Сейчас не до ледяного чая.
— Обе кассеты в твоей студии, на звуковом пульте. Далее,
Джек хотел, чтобы ты позвонил ему на сотовый. — В голосе миссис Мортон
появляются назидательные нотки. — Если будешь говорить с ним, надеюсь, скажешь
ему, чтобы он был осторожен. И будь осторожен сам. — Пауза. — Не забудь про
ужин. Он в холодильнике на второй полке, по левую руку.
— Не надо, не надо меня учить, — говорит Генри, но
улыбается, открывая банку с пивом. Идет к телефону и набирает номер Джека.
***
На пассажирском сиденье в кабине пикапа, стоящего перед
домом номер 1 по Нейлхауз-роуд, оживает сотовый Джека. Но кабина пуста, так что
его трели никто не слышит.
***
«Абонент, которому вы пытаетесь дозвониться, в настоящее
время не отвечает. Пожалуйста, попробуйте позвонить позже».
Генри кладет трубку, возвращается к двери, нажимает на
панели другую кнопку. Голоса, которые сообщают время и температуру воздуха, его
персональные, но запрограммированы так, что Генри не знает, какой голос
услышит. На этот раз в солнечную, кондиционированную тишину дома врываются
вопли Висконсинской крысы.
— Время четыре двадцать две пополудни! Снаружи температура
восемьдесят два градуса! Внутри — семьдесят!
[107]
Что тебе до этого? Что всем
до этого? Жуй это, ешь, запивай, оно все-е-е…
..равно выйдет из одного места. Правильно. Генри вновь
нажимает на кнопку, отсекая завершающую часть фирменной фразы Висконсинской
крысы. Неужели так быстро прошло время?
Господи, совсем недавно пробило полдень. И раз уж речь зашла
о времени, так ли давно ему было двадцать лет и энергия била в нем ключом? Что
с…
Вздох повторяется, прерывая насмешки над собой. Вздох?
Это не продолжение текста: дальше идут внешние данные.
-- ==== Sys2Proof/Proofs/TestRequests.lean ====
section
/-! REQUEST TEST and CANCEL TEST (R119, R120, R125). -/

namespace Sys2Proof.Machine

section

variable {s : State} {n : LineNo}

theorem State.queued_iff : s.queued n = true ↔ ∃ e ∈ s.tests.queue, e.line = n := by
  simp [State.queued]

theorem State.queued_eq_false_iff : s.queued n = false ↔ ∀ e ∈ s.tests.queue, e.line ≠ n := by
  simp [State.queued]

theorem State.underTest_iff : s.underTest n = true ↔ ∃ r, (s.line n).state = .underTest r := by
  rw [State.underTest_eq]
  cases (s.line n).state <;> simp [LineState.isTested]

/-! ### CANCEL TEST (R120) -/

theorem Stage.holdsPair_iff (g : Stage) : g.holdsPair = true ↔ g ≠ .disconnect ∧ g ≠ .evaluate := by
  cases g <;> simp [Stage.holdsPair]

theorem State.cancelTest_of_queued (h : s.queued n = true) :
    s.cancelTest n = (s.withTests { s.tests with queue := s.tests.queue.filter fun e => e.line != n }, .ok) := if_pos h

/-- The line of the test in flight: the test is aborted while it holds the pair (R120). -/
theorem State.cancelTest_of_current {x : Test} (h : s.queued n = false) (hx : s.tests.current = some x)
    (hn : x.entry.line = n) :
    s.cancelTest n = if x.stage.holdsPair then (s.aborted x .host, .ok) else (s, .wrongState) := by
  simp [State.cancelTest, h, hx, hn, State.abort_eq_aborted hx]

theorem State.cancelTest_of_unknown (h : s.queued n = false) (hx : ∀ x, s.tests.current = some x → x.entry.line ≠ n) :
    s.cancelTest n = (s, .unknown) := by
  cases hc : s.tests.current with
  | none => simp [State.cancelTest, h, hc]
  | some x => simp [State.cancelTest, h, hc, hx x hc]

/-- A cancellation answers its result, and the port does not matter to it. -/
theorem cancelTest_leaves {f : Frame} {w : Word16} {u : State} {r : ResultCode} (h : s.Accepts f 1) (hargs : f.args = [w])
    (hn : (w.extractLsb' 0 5).toNat = n.val) (hc : ∀ p, (s.withPort p).cancelTest n = (u.withPort p, r)) :
    s.Leaves (.cancelTest f) u (.ready [echoed 0x13 r]) := by
  refine State.immediate_leaves (act := actCancelTest) h rfl ?_
  have cancelled : s.endCommand.cancelTest n = (u.withPort s.endCommand.port, r) := hc _
  rw [actCancelTest, lineNoOf_argLine hargs hn]
  simp only [cancelled]
  rfl

end

/-- Settles O36: by the queue, then by the line and the stage of the test in flight. -/
theorem cancelTestRemovesOrAborts : Obligations.CancelTestRemovesOrAborts := by
  unfold Obligations.CancelTestRemovesOrAborts
  intro s f w hargs h
  refine ⟨fun hn => State.immediate_leaves (act := actCancelTest) h rfl ?_, fun n hn => ⟨fun hq => ?_, fun hq => ⟨fun x hx hl =>
    ⟨fun hd he => ?_, fun hstage => ?_⟩, fun hx => ?_⟩, fun x hon => ?_⟩⟩
  · rw [actCancelTest, lineNoOf_argLine_none hargs hn]
    rfl
  · exact cancelTest_leaves h hargs hn fun p => State.cancelTest_of_queued (s := s.withPort p) (State.queued_iff.2 hq)
  · exact cancelTest_leaves h hargs hn fun p =>
      (State.cancelTest_of_current (s := s.withPort p) (State.queued_eq_false_iff.2 hq) hx hl).trans
        (if_pos (x.stage.holdsPair_iff.2 ⟨hd, he⟩))
  · exact cancelTest_leaves h hargs hn fun p =>
      (State.cancelTest_of_current (s := s.withPort p) (State.queued_eq_false_iff.2 hq) hx hl).trans
        (if_neg fun hp => by obtain ⟨hd, he⟩ := x.stage.holdsPair_iff.1 hp; exact hstage.elim hd he)
  · exact cancelTest_leaves h hargs hn fun p =>
      State.cancelTest_of_unknown (s := s.withPort p) (State.queued_eq_false_iff.2 hq) hx
  · have kept : s.LadderKept (s.aborted x .host) := ⟨rfl, rfl, rfl, rfl⟩
    exact kept.load_unpowered (fun _ => rfl) hon rfl

/-! ### REQUEST TEST (R119) -/

theorem clampNat_eq_ite {lo hi : Nat} (h : lo ≤ hi) (v : Nat) :
    clampNat lo hi v = if v < lo then lo else if hi < v then hi else v := by
  unfold clampNat
  split
  · omega
  split <;> omega

section

variable {s : State} {n : LineNo} {args : List Word16}

/-- An entry joins the tail of the queue (R119). -/
def State.joined (s : State) (e : TestEntry) : State := s.withTests { s.tests with queue := s.tests.queue ++ [e] }

/-- After the retry the entry is the test in flight where no entry waits, and else the last that waits (R119, R121). -/
theorem State.joined_retry (s : State) (e : TestEntry) :
    ((s.joined e).dispatchRetry.tests.queue = [] → (s.joined e).dispatchRetry.tests.current.map Test.entry = some e)
      ∧ ((s.joined e).dispatchRetry.tests.queue ≠ [] → (s.joined e).dispatchRetry.tests.queue.getLast? = some e)
      ∧ (s.joined e).dispatchRetry.tests.queue.length ≤ s.tests.queue.length + 1 := by
  have tail : (s.joined e).tests.queue.getLast? = some e := List.getLast?_concat
  have count : (s.joined e).tests.queue.length = s.tests.queue.length + 1 := List.length_append
  obtain stays | ⟨head, rest, hq, -, hd⟩ := (s.joined e).dispatchRetry_cases
  · rw [stays]
    exact ⟨fun hnil => by simp [hnil] at tail, fun _ => tail, count.le⟩
  · have htests : ((s.joined e).dispatch head rest).tests = ⟨rest, some (dispatchedTest head)⟩ :=
      congrArg Board.tests ((s.joined e).dispatch_board head rest)
    rw [hd, htests]
    rw [hq] at tail count
    refine ⟨fun hnil => ?_, fun hne => ?_, ?_⟩
    · obtain rfl : rest = [] := hnil
      exact tail
    · obtain ⟨e', rest', rfl⟩ := List.exists_cons_of_ne_nil hne
      exact tail
    · exact (Nat.le_succ _).trans count.le

theorem actRequestTest_of_badLine (h : lineNoOf (argLine args) = none) : actRequestTest args s = s.refuse .badArgument := by
  rw [actRequestTest, h]

theorem actRequestTest_of_nothing_asked (h : argItems args = 0 ∧ argToneFlag args = false) :
    actRequestTest args s = s.refuse .badArgument := by
  unfold actRequestTest
  split
  · rfl
  · exact if_pos h

theorem actRequestTest_of_asked (hn : lineNoOf (argLine args) = some n)
    (h : argItems args ≠ 0 ∨ argToneFlag args = true) : actRequestTest args s =
      if s.queued n || s.underTest n then s.refuse .duplicate
      else if 8 ≤ s.tests.queue.length then s.refuse .queueFull
      else ⟨(s.joined (requestedEntry args n)).dispatchRetry, .ok,
        w16 (s.joined (requestedEntry args n)).dispatchRetry.tests.queue.length :: toneWords (requestedEntry args n).tone⟩ := by
  have asked : ¬ (argItems args = 0 ∧ argToneFlag args = false) := by
    rwa [not_and_or, Bool.not_eq_false]
  rw [actRequestTest, hn]
  exact if_neg asked

end

/-- The tone words that a request answers: the values kept, or 0000h where the tone flag is clear (R119). -/
theorem toneWords_of_flag (b : Bool) {v : ToneVals} (hr : v.reload ≤ 4999) (hn : v.on ≤ 50) (hf : v.off ≤ 50)
    (hd : v.duration ≤ 600) : ∃ a3 a4 a5 : Word16, toneWords (if b then some v else none) = [a3, a4, a5]
      ∧ (b = false → a3 = 0 ∧ a4 = 0 ∧ a5 = 0)
      ∧ (b = true → a3.toNat = v.reload ∧ (a4.extractLsb' 8 8).toNat = v.on ∧ (a4.extractLsb' 0 8).toNat = v.off
        ∧ a5.toNat = v.duration) := by
  cases b with
  | false => exact ⟨0, 0, 0, rfl, fun _ => ⟨rfl, rfl, rfl⟩, fun h => absurd h Bool.false_ne_true⟩
  | true => exact ⟨_, _, _, rfl, fun h => absurd h.symm Bool.false_ne_true, fun _ => toneWords_fields hr hn hf hd⟩

/-- The tone values of a request lie within their ranges (R113). -/
theorem argTone_le (args : List Word16) : (argTone args).reload ≤ 4999 ∧ (argTone args).on ≤ 50 ∧ (argTone args).off ≤ 50
    ∧ (argTone args).duration ≤ 600 :=
  ⟨(clampNat_mem (by decide)).2, (clampNat_mem (by decide)).2, (clampNat_mem (by decide)).2, (clampNat_mem (by decide)).2⟩

/-- Settles O35: the refusals in their order, then the entry joined and the retry. -/
theorem requestTestQueuesAndRetries : Obligations.RequestTestQueuesAndRetries := by
  unfold Obligations.RequestTestQueuesAndRetries
  intro s f w1 w2 w3 w4 hargs h k items asked refused
  have hk : argLine f.args = k := by rw [hargs]; rfl
  have hitems : argItems f.args = items := by rw [hargs]; rfl
  have hasked : argToneFlag f.args = asked := by rw [hargs]; rfl
  refine ⟨fun hbad => State.immediate_leaves (act := actRequestTest) h rfl ?_, fun n hn hask => ?_⟩
  · obtain hline | hnone := hbad
    · exact actRequestTest_of_badLine (by rw [hk, lineNoOf, dif_neg (Nat.not_lt.2 hline)])
    · exact actRequestTest_of_nothing_asked (by rwa [hitems, hasked])
  intro taken
  have hact := actRequestTest_of_asked (s := s.endCommand) (hk ▸ hn ▸ lineNoOf_val n) (by rwa [hitems, hasked])
  have htaken : (s.endCommand.queued n || s.endCommand.underTest n) = true ↔ taken := by
    rw [Bool.or_eq_true]
    exact or_congr State.queued_iff State.underTest_iff
  refine ⟨fun ht => State.immediate_leaves (act := actRequestTest) h rfl ?_,
    fun ht hfull => State.immediate_leaves (act := actRequestTest) h rfl ?_, fun ht hroom => ?_⟩
  · rw [hact, if_pos (htaken.2 ht)]
    rfl
  · rw [hact, if_neg (mt htaken.1 ht)]
    exact if_pos hfull
  intro clamp v e t
  have htone : argTone f.args = v := by
    rw [argTone, clampNat_eq_ite (by decide), clampNat_eq_ite (by decide), clampNat_eq_ite (by decide),
      clampNat_eq_ite (by decide), hargs]
    rfl
  have hentry : requestedEntry f.args n = e := by
    rw [requestedEntry, htone, hitems, hasked, hargs]
    rfl
  obtain ⟨hreload, hon, hoff, hduration⟩ := htone ▸ argTone_le f.args
  obtain ⟨a3, a4, a5, hwords, hclear, hset⟩ := toneWords_of_flag asked hreload hon hoff hduration
  obtain ⟨hdispatched, hqueued, hlen⟩ := s.joined_retry e
  have retried : (s.endCommand.joined e).dispatchRetry = t.withPort s.endCommand.port :=
    (s.joined e).dispatchRetry_withPort _
  refine ⟨w16 t.tests.queue.length, a3, a4, a5, State.immediate_leaves (act := actRequestTest) h rfl ?_,
    w16_toNat (hlen.trans_lt (by omega)), hdispatched, hqueued, hclear, hset⟩
  have hroom : ¬ 8 ≤ s.endCommand.tests.queue.length := Nat.not_le.2 hroom
  rw [hact, if_neg (mt htaken.1 ht), if_neg hroom, hentry, retried]
  exact congrArg (fun l => (⟨_, .ok, _ :: l⟩ : Answered)) hwords

end Sys2Proof.Machine
end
Ой ли? Куда вероятнее, сбой в работе кондиционера. Во всяком
случае, только таким образом он может это объяснить.
Он может дать ту трактовку, какую хочет.
— Есть тут кто-нибудь? — спрашивает Генри. В голосе
дребезжание, которое он ненавидит. Старческое дребезжание. — Есть кто-нибудь в
доме?
На какую-то секунду его охватывает страх: а вдруг он услышит
ответ. Но никто не отвечает, понятное дело, и Генри тремя большими глотками
ополовинивает банку. Решает, что пойдет в гостиную и немного почитает. Может,
Джек позвонит. Может, алкоголь поможет ему унять расшалившиеся нервы.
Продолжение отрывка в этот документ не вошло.